Security experts claim that an AWS salesperson responsible for storing information in the S3 bucket failed in doing that properly. As per an AWS spokesperson:

“While Amazon S3 is secure by default and bucket access is locked down to just the account owner and root administrator under default configurations, the salesperson did not follow AWS best practices with this particular bucket.”

According to UpGuard, the database contains extensive information about the company and is spread on a “large-scale AWS cloud infrastructure deployment” as it includes 42 different columns related to separate systems. Furthermore, it contains modeled and summarized data on totals, averages, and similar other calculation-related fields.

Moreover, confidential business information of GoDaddy is also included in the database such as rate negotiations. This information primarily is related to the business relationship shared by Amazon AWS and GoDaddy. Also included in the database are trade secrets and IP addresses of GoDaddy.

The consequences of this leak could have been detrimental for GoDaddy if the database had been detected by cybercriminals. They could have easily sold the data to competitors of GoDaddy leading to severe commercial implications on the company’s business.

Interestingly, AWS maintains that none of the information contained in the unprotected S3 bucket belonged to GoDaddy. GoDaddy, conversely, stated that the files contained in the database were merely “speculative models” and were not associated with the recent activities between Amazon and GoDaddy.
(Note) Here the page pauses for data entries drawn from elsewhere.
-- ==== Sys2Proof/Laws/HostRun.lean ====
section
/-! SUPPORT. What a run of a host program can do (spec 30_encoding.md R109), said once per function. -/

namespace Sys2Proof.Machine

@[simp] theorem HostRun.after_finished (before seen : List Word32) (s : State) (turns : List Nat) :
    (HostRun.finished s turns seen).after before = .finished s turns (before ++ seen) := rfl

@[simp] theorem HostRun.after_waiting (before seen : List Word32) (s : State) :
    (HostRun.waiting s seen).after before = .waiting s (before ++ seen) := rfl

theorem HostRun.after_eq_finished {before seen : List Word32} {r : HostRun} {s : State} {turns : List Nat} :
    r.after before = .finished s turns seen ↔
      ∃ more, r = .finished s turns more ∧ seen = before ++ more := by
  cases r <;> simp [HostRun.after, and_assoc, Eq.comm (a := seen)]

theorem HostRun.after_eq_waiting {before seen : List Word32} {r : HostRun} {s : State} :
    r.after before = .waiting s seen ↔ ∃ more, r = .waiting s more ∧ seen = before ++ more := by
  cases r <;> simp [HostRun.after, and_assoc, Eq.comm (a := seen)]

/-- Turns in a row. -/
theorem engineRun_add (m n : Nat) (s : State) :
    engineRun (m + n) s =
      match engineRun m s with
      | .next t => engineRun n t
      | .fault r => .fault r
      | .refused r => .refused r := by
  induction m generalizing s with
  | zero => simp [engineRun]
  | succ m ih =>
    rw [Nat.succ_add]
    simp only [engineRun]
    cases engineStep s with
    | next t => exact ih t
    | fault r => rfl
    | refused r => rfl

/-- An idle engine's turns change nothing (R204). -/
theorem engineRun_idle {s : State} (h : s.phase = .idle) (n : Nat) : engineRun n s = .next s := by
  induction n with
  | zero => rfl
  | succ n ih => simp [engineRun, engineStep, h, ih]

/-- One read of a `poll`, after `n` turns that lead to `u`. -/
theorem pollRun_cons {off : BitVec 16} {mask val : Word32} {n : Nat} {turns : List Nat} {s t : State}
    (h : hostTurn n (rdWord .four off) s = .next t) :
    pollRun off mask val (n :: turns) s =
      if pollEnds mask val t.readData then .finished t turns [t.readData]
      else (pollRun off mask val turns t).after [t.readData] := by
  simp [pollRun, h]

end Sys2Proof.Machine
end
The database was identified by Vickery on June 19 and GoDaddy only responded to the notification on July 26. The S3 bucket has now been sealed off by the company.

See: Worse than Equifax: Personal records of 340M people leaked online

Rich Campagna, CMO at Bitglass commented on the issue and told HackRead that “We’ve seen a string of high profile data incidents of this nature over the last year, including Verizon and Dow Jones. These exposures are difficult to stop because they originate from human error, not malice. Just one wrong tick box in the cloud set-up process can put vast amounts of sensitive corporate data at risk. This is why Amazon introduced ‘Macie’: to discover, classify and protect sensitive data in AWS S3.”

“Organisations using IaaS must leverage at least some of the security technologies available to them, either from public cloud providers, IDaaS providers, or CASBs, which provide visibility and control over cloud services like AWS.”